10/03/2010

Colombo, Sri Lanka

Yolculukta bazı tatsızlıklar oldu...Hem ucuz olduğu hem de Sharjah'ı gezebileceğimiz zannına kapıldığımız için biletleri Air Arabia'dan almıştık. 1 Şubat geceyarısından sonra Sabiha Gökçen Havalimanı'ndan heyecanla uçağımıza bindik. Beklentilerimizin aksine uçak gayet yeni ve temiz bir Airbus'tı. Üstelik tam vaktinde kalktı. Önceden (ekstra para ödeyerek) 1. sıradan yer ayırttığımız için bacaklarımız hiç sıkışmadan rahat rahat gittik. Yemeğimizi de önceden ısmarlamıştık. Hiç sorun çıkmadan, leziz ve sıcak yemek servisi yapıldı. Daha önce defalarca uçak kalkarken dua okunacağını duymuş olmamıza rağmen, hoparlörden "Allahu ekber..." anonsunu duydugumuzda epeyce garipsedik bu durumu. Hostesler kapalı değillerdi. Yolcu profili karışıktı. Türklerin çoğu süslü püslü, parfüm kokuluydu. Sanırım Dubai'ye alışverişe ucuz yoldan gidiyorlardı. Onların dışında ise çalışmaya gidiyor gibi görünen Türkler ve ayrıca Araplar vardı. Tek bir boş koltuk bile yoktu.

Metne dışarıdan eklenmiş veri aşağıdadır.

/-- Settles O4: a word that decodes is the word of its instruction, and that lies in the instruction's row. -/
theorem decodedWordMatchesItsRow : Obligations.DecodedWordMatchesItsRow := by
  intro w i h
  obtain ⟨-, rfl⟩ := decodeWord_ok_encode h
  exact encode_matches_row i

/-! ### The words that select no instruction -/

theorem decodeMajor8_eq_none_iff (x y n : Fin 16) :
    decodeMajor8 x y n.val = none ↔ n.val ∈ [0x8, 0x9, 0xA, 0xB, 0xC, 0xD, 0xF] := by
  fin_cases n <;> simp [decodeMajor8]

theorem decodeMajorE_eq_none_iff (x : Reg) (kk : Byte) :
    decodeMajorE x kk = none ↔ kk.toNat ∉ [0x9E, 0xA1] := by
  unfold decodeMajorE
  split_ifs <;> simp_all [← BitVec.toNat_inj]

theorem decodeMajorF_eq_none_iff (x : Reg) (kk : Byte) :
    decodeMajorF x kk = none ↔ kk.toNat ∉ [0x07, 0x0A, 0x15, 0x18, 0x1E, 0x29, 0x33, 0x55, 0x65] := by
  unfold decodeMajorF
  split_ifs <;> simp_all [← BitVec.toNat_inj]

/-- The field combinations without a row, by the major opcode (R66). -/
theorem decodeFields_eq_none_iff {a : Nat} (ha : a < 16) (x y : Reg) (n : Fin 16) (kk : Byte) (nnn : Addr12) :
    decodeFields a x y n kk nnn = none ↔
      ((a = 0x5 ∧ n.val ≠ 0) ∨ (a = 0x8 ∧ n.val ∈ [0x8, 0x9, 0xA, 0xB, 0xC, 0xD, 0xF]) ∨ (a = 0x9 ∧ n.val ≠ 0) ∨
       (a = 0xE ∧ kk.toNat ∉ [0x9E, 0xA1]) ∨
       (a = 0xF ∧ kk.toNat ∉ [0x07, 0x0A, 0x15, 0x18, 0x1E, 0x29, 0x33, 0x55, 0x65])) := by
  rw [← decodeMajor8_eq_none_iff x y, ← decodeMajorE_eq_none_iff x, ← decodeMajorF_eq_none_iff x]
  interval_cases a <;> simp [decodeFields]

/-- Settles O5: the fields without a row, each field as the number it is of the word. -/
theorem unmatchedWordsAreExactlyTheListed : Obligations.UnmatchedWordsAreExactlyTheListed := by
  intro w
  have ha : w.toNat / 4096 < 16 := by
    have := w.isLt
    omega
  rw [decodeWord_rejects_iff, fieldA_eq, decodeFields_eq_none_iff ha, fieldN_val, fieldKK_toNat]

/-- Settles O1: ten closed words, each decoded by evaluation. -/
theorem sampleWordsDecode : Obligations.SampleWordsDecode := by
  unfold Obligations.SampleWordsDecode
  decide

end Sys2Proof
end

section
/-! What each instruction may write, said once: the pieces of state and the V registers (10_state.md; 60_exceptions.md
section 4). -/

namespace Sys2Proof.Claims

open Sys2Proof.Machine

/-! ### The frame of each state operation -/

/-- The frame of an operation that writes one piece of state and no V register. -/
theorem keepsAllBut_singleton {p : Part} {s t : State} (hreg : ∀ r, t.reg r = s.reg r)
    (hsame : ∀ q, q ≠ p → Same q s t) : KeepsAllBut [p] [] s t :=
  ⟨fun q hq => hsame q (List.ne_of_not_mem_cons hq), fun r _ => hreg r⟩

theorem same_loadRegs (p : Part) (s : State) (x : Reg) : Same p s (s.loadRegs x) := by
  cases p <;> simp [Same]

theorem keepsAllBut_setDT (s : State) (b : Byte) : KeepsAllBut [.delayTimer] [] s (s.setDT b) :=
  keepsAllBut_singleton (s.setDT_reg b) fun _ hp => same_setDT hp s b

theorem keepsAllBut_setST (s : State) (b : Byte) : KeepsAllBut [.soundTimer] [] s (s.setST b) :=
  keepsAllBut_singleton (s.setST_reg b) fun _ hp => same_setST hp s b

theorem keepsAllBut_setDisplay (s : State) (cells : Vector Bool 2048) :
    KeepsAllBut [.display] [] s (s.setDisplay cells) := by
  refine keepsAllBut_singleton (s.setDisplay_reg cells) fun p hp => ?_
  cases p with
  | display => exact absurd rfl hp
  | _ => simp [Same]

theorem keepsAllBut_setKey (s : State) (k : Reg) (down : Bool) : KeepsAllBut [.keys] [] s (s.setKey k down) := by
  refine keepsAllBut_singleton (s.setKey_reg k down) fun p hp => ?_
  cases p with
  | keys => exact absurd rfl hp
  | _ => simp [Same]

theorem keepsAllBut_setWait (s : State) (w : Option Reg) : KeepsAllBut [.wait] [] s (s.setWait w) := by
  refine keepsAllBut_singleton (s.setWait_reg w) fun p hp => ?_
  cases p with
  | wait => exact absurd rfl hp
  | _ => simp [Same]

theorem keepsAllBut_memWriteBytes (s : State) (a : Nat) (bs : List Byte) :
    KeepsAllBut [.memory] [] s (s.memWriteBytes a bs) := by
  refine keepsAllBut_singleton (s.memWriteBytes_reg a bs) fun p hp => ?_
  cases p with
  | memory => exact absurd rfl hp
  | _ => simp [Same]

theorem keepsAllBut_nextDraw (s : State) : KeepsAllBut [.draws] [] s s.nextDraw := by
  refine keepsAllBut_singleton s.nextDraw_reg fun p hp => ?_
  cases p with
  | draws => exact absurd rfl hp
  | _ => simp [Same]

theorem keepsAllBut_push (s : State) (w : Word) : KeepsAllBut [.stack] [] s (s.push w) := by
  refine keepsAllBut_singleton (s.push_reg w) fun p hp => ?_
  cases p with
  | stack => exact absurd rfl hp
  | _ => simp [Same]

theorem keepsAllBut_pop (s : State) : KeepsAllBut [.stack] [] s s.pop := by
  refine keepsAllBut_singleton s.pop_reg fun p hp => ?_
  cases p with
  | stack => exact absurd rfl hp
  | _ => simp [Same]

/-! ### Frames in a row -/

theorem Same.trans {p : Part} {s t u : State} (hst : Same p s t) (htu : Same p t u) : Same p s u := by
  cases p with
  | memory | keys => exact fun a => (htu a).trans (hst a)
  | stack => exact ⟨htu.1.trans hst.1, fun k => (htu.2 k).trans (hst.2 k)⟩
  | display => exact ⟨htu.1.trans hst.1, htu.2.trans hst.2⟩
  | _ => exact Eq.trans htu hst

theorem KeepsAllBut.trans {parts : List Part} {regs : List Reg} {s t u : State} (hst : KeepsAllBut parts regs s t)
    (htu : KeepsAllBut parts regs t u) : KeepsAllBut parts regs s u :=
  ⟨fun p hp => (hst.1 p hp).trans (htu.1 p hp), fun r hr => (htu.2 r hr).trans (hst.2 r hr)⟩

/-- A frame that lists more says less. -/
theorem KeepsAllBut.mono {parts parts' : List Part} {regs regs' : List Reg} {s t : State}
    (h : KeepsAllBut parts regs s t) (hparts : parts ⊆ parts') (hregs : regs ⊆ regs') :
    KeepsAllBut parts' regs' s t :=
  ⟨fun p hp => h.1 p fun hmem => hp (hparts hmem), fun r hr => h.2 r fun hmem => hr (hregs hmem)⟩

/-! ### The frame of every instruction -/

/-- The pieces of state, beside the V registers and the pc, that an instruction may write. -/
def writtenParts : Instr → List Part
  | .cls | .drw .. => [.display]
  | .ret | .call _ => [.stack]
  | .ldI _ | .addI _ | .ldF _ => [.index]
  | .ldB _ | .storeRegs _ => [.memory]
  | .ldDTVx _ => [.delayTimer]
  | .ldSTVx _ => [.soundTimer]
  | .ldVxK _ => [.wait]
  | .rnd .. => [.draws]
  | _ => []

/-- The V registers that an instruction may write, `VF` as a flag included. -/
def writtenRegs : Instr → List Reg
  | .ldByte x _ | .addByte x _ | .ldReg x _ | .orReg x _ | .andReg x _ | .xorReg x _ | .rnd x _ | .ldVxDT x => [x]
  | .addReg x _ | .subReg x _ | .shr x _ | .subnReg x _ | .shl x _ => [x, VF]
  | .drw .. => [VF]
  | .loadRegs x => (List.finRange 16).filter (· ≤ x)
  | _ => []

theorem keepsAllBut_loadRegs (s : State) (x : Reg) :
    KeepsAllBut [] ((List.finRange 16).filter (· ≤ x)) s (s.loadRegs x) := by
  refine ⟨fun p _ => same_loadRegs p s x, fun r hr => ?_⟩
  have hrx : ¬ r ≤ x := by simpa using hr
  rw [State.loadRegs_reg, if_neg hrx]
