-- ==== Sys2Proof/WellFormed.lean ====
section
/-! DEFINITION. Which terms of `Instr` are instructions: the modes each operation has, as the "Operands" lines of
42_load_store_transfer.md to 49_system.md give them (R141 to R228), and the undocumented opcodes (30_encoding.md R90, R91).
Every other term stands for no opcode. -/

namespace Sys2Proof

/-- The addressing mode of an operand (R86). -/
def Operand.mode : Operand → Mode
  | .imp => .imp | .acc => .acc | .imm _ => .imm | .zp0 _ => .zp0 | .zpx _ => .zpx | .zpy _ => .zpy | .rel _ => .rel
  | .abs _ => .abs | .abx _ => .abx | .aby _ => .aby | .ind _ => .ind | .izx _ => .izx | .izy _ => .izy

/-- The modes of LDA, AND, ORA, EOR, ADC, SBC and CMP (R141, 44_logic_arith.md, R184). -/
def modesRead : List Mode := [.imm, .zp0, .zpx, .abs, .abx, .aby, .izx, .izy]

/-- The modes of STA (R144). -/
def modesStoreA : List Mode := [.zp0, .zpx, .abs, .abx, .aby, .izx, .izy]

/-- The modes of ASL, LSR, ROL and ROR (45_shift_rotate.md). -/
def modesShift : List Mode := [.acc, .zp0, .zpx, .abs, .abx]

/-- The modes of INC and DEC (R188, R189). -/
def modesIncDec : List Mode := [.zp0, .zpx, .abs, .abx]

/-- The 104 opcodes that are neither documented nor 0xEB (R91). -/
def undocumented : List Byte :=
  [0x02, 0x03, 0x04, 0x07, 0x0B, 0x0C, 0x0F, 0x12, 0x13, 0x14, 0x17, 0x1A, 0x1B]
  ++ [0x1C, 0x1F, 0x22, 0x23, 0x27, 0x2B, 0x2F, 0x32, 0x33, 0x34, 0x37, 0x3A, 0x3B]
  ++ [0x3C, 0x3F, 0x42, 0x43, 0x44, 0x47, 0x4B, 0x4F, 0x52, 0x53, 0x54, 0x57, 0x5A]
  ++ [0x5B, 0x5C, 0x5F, 0x62, 0x63, 0x64, 0x67, 0x6B, 0x6F, 0x72, 0x73, 0x74, 0x77]
  ++ [0x7A, 0x7B, 0x7C, 0x7F, 0x80, 0x82, 0x83, 0x87, 0x89, 0x8B, 0x8F, 0x92, 0x93]
  ++ [0x97, 0x9B, 0x9C, 0x9E, 0x9F, 0xA3, 0xA7, 0xAB, 0xAF, 0xB2, 0xB3, 0xB7, 0xBB]
  ++ [0xBF, 0xC2, 0xC3, 0xC7, 0xCB, 0xCF, 0xD2, 0xD3, 0xD4, 0xD7, 0xDA, 0xDB, 0xDC]
  ++ [0xDF, 0xE2, 0xE3, 0xE7, 0xEF, 0xF2, 0xF3, 0xF4, 0xF7, 0xFA, 0xFB, 0xFC, 0xFF]

/-- `i` is an instruction of the opcode table: its operand has a mode its operation has, and an XXX opcode is one of
the 104 of R91. -/
def Instr.wf : Instr → Bool
  | .adc o | .and o | .cmp o | .eor o | .lda o | .ora o
  | .sbc o => modesRead.contains o.mode
  | .asl o | .lsr o | .rol o | .ror o => modesShift.contains o.mode
  | .bcc o | .bcs o | .beq o | .bmi o | .bne o | .bpl o
  | .bvc o | .bvs o => [Mode.rel].contains o.mode
  | .bit o => [Mode.zp0, .abs].contains o.mode
  | .cpx o | .cpy o => [Mode.imm, .zp0, .abs].contains o.mode
  | .dec o | .inc o => modesIncDec.contains o.mode
  | .jmp o => [Mode.abs, .ind].contains o.mode
  | .jsr o => [Mode.abs].contains o.mode
  | .ldx o => [Mode.imm, .zp0, .zpy, .abs, .aby].contains o.mode
  | .ldy o => [Mode.imm, .zp0, .zpx, .abs, .abx].contains o.mode
  | .sta o => modesStoreA.contains o.mode
  | .stx o => [Mode.zp0, .zpy, .abs].contains o.mode
  | .sty o => [Mode.zp0, .zpx, .abs].contains o.mode
  | .sbcEB o => o.mode == .imm
  | .xxx op => undocumented.contains op
  | .brk | .clc | .cld | .cli | .clv | .dex | .dey | .inx | .iny
  | .nop | .pha | .php | .pla | .plp | .rti | .rts | .sec | .sed
  | .sei | .tax | .tay | .tsx | .txa | .txs | .tya => true

end Sys2Proof
end

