/-- The entry of an XXX opcode: mnemonic `???`, mode IMP, `UNDOC_CYCLES` base cycles (R91, D5, D6). -/
def undocEntry (op : Byte) : Descriptor :=
  { mnemonic := "???", operation := .xxx, mode := .imp, baseCycles := Config.undocCycles op }

/-- The entry of 0xEB: mnemonic `???`, operation SBC, mode IMM, 2 base cycles (R90, D7). -/
def entryEB : Descriptor := { mnemonic := "???", operation := .sbc, mode := .imm, baseCycles := 2 }

/-- Row 0x of the map of R87. -/
def mapRow0 : List Descriptor :=
  [documented .brk .imp 7, documented .ora .izx 6, undocEntry 0x02, undocEntry 0x03,
   undocEntry 0x04, documented .ora .zp0 3, documented .asl .zp0 5, undocEntry 0x07,
   documented .php .imp 3, documented .ora .imm 2, documented .asl .acc 2, undocEntry 0x0B,
   undocEntry 0x0C, documented .ora .abs 4, documented .asl .abs 6, undocEntry 0x0F]

/-- Row 1x of the map of R87. -/
def mapRow1 : List Descriptor :=
  [documented .bpl .rel 2, documented .ora .izy 5, undocEntry 0x12, undocEntry 0x13,
   undocEntry 0x14, documented .ora .zpx 4, documented .asl .zpx 6, undocEntry 0x17,
   documented .clc .imp 2, documented .ora .aby 4, undocEntry 0x1A, undocEntry 0x1B,
   undocEntry 0x1C, documented .ora .abx 4, documented .asl .abx 7, undocEntry 0x1F]

/-- Row 2x of the map of R87. -/
def mapRow2 : List Descriptor :=
  [documented .jsr .abs 6, documented .and .izx 6, undocEntry 0x22, undocEntry 0x23,
   documented .bit .zp0 3, documented .and .zp0 3, documented .rol .zp0 5, undocEntry 0x27,
   documented .plp .imp 4, documented .and .imm 2, documented .rol .acc 2, undocEntry 0x2B,
   documented .bit .abs 4, documented .and .abs 4, documented .rol .abs 6, undocEntry 0x2F]

/-- Row 3x of the map of R87. -/
def mapRow3 : List Descriptor :=
  [documented .bmi .rel 2, documented .and .izy 5, undocEntry 0x32, undocEntry 0x33,
   undocEntry 0x34, documented .and .zpx 4, documented .rol .zpx 6, undocEntry 0x37,
   documented .sec .imp 2, documented .and .aby 4, undocEntry 0x3A, undocEntry 0x3B,
   undocEntry 0x3C, documented .and .abx 4, documented .rol .abx 7, undocEntry 0x3F]

/-- Row 4x of the map of R87. -/
def mapRow4 : List Descriptor :=
  [documented .rti .imp 6, documented .eor .izx 6, undocEntry 0x42, undocEntry 0x43,
   undocEntry 0x44, documented .eor .zp0 3, documented .lsr .zp0 5, undocEntry 0x47,
   documented .pha .imp 3, documented .eor .imm 2, documented .lsr .acc 2, undocEntry 0x4B,
   documented .jmp .abs 3, documented .eor .abs 4, documented .lsr .abs 6, undocEntry 0x4F]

Ben neredeyse sabaha dek uyudum. Uyandığımda uçak motorları kapatmış, gökte süzülüyor gibiydi. Bir tuhaflık sezerek Bruce'a sordum. "Çok sis var inemiyoruz, Sharjah üzerinde dönüyoruz" dedi. Başta pek aldırmasam da, yarım saatten daha uzun süre bunu yapıp durduk. Tam sabırlar tükeniyordu ki, inişe geçtik.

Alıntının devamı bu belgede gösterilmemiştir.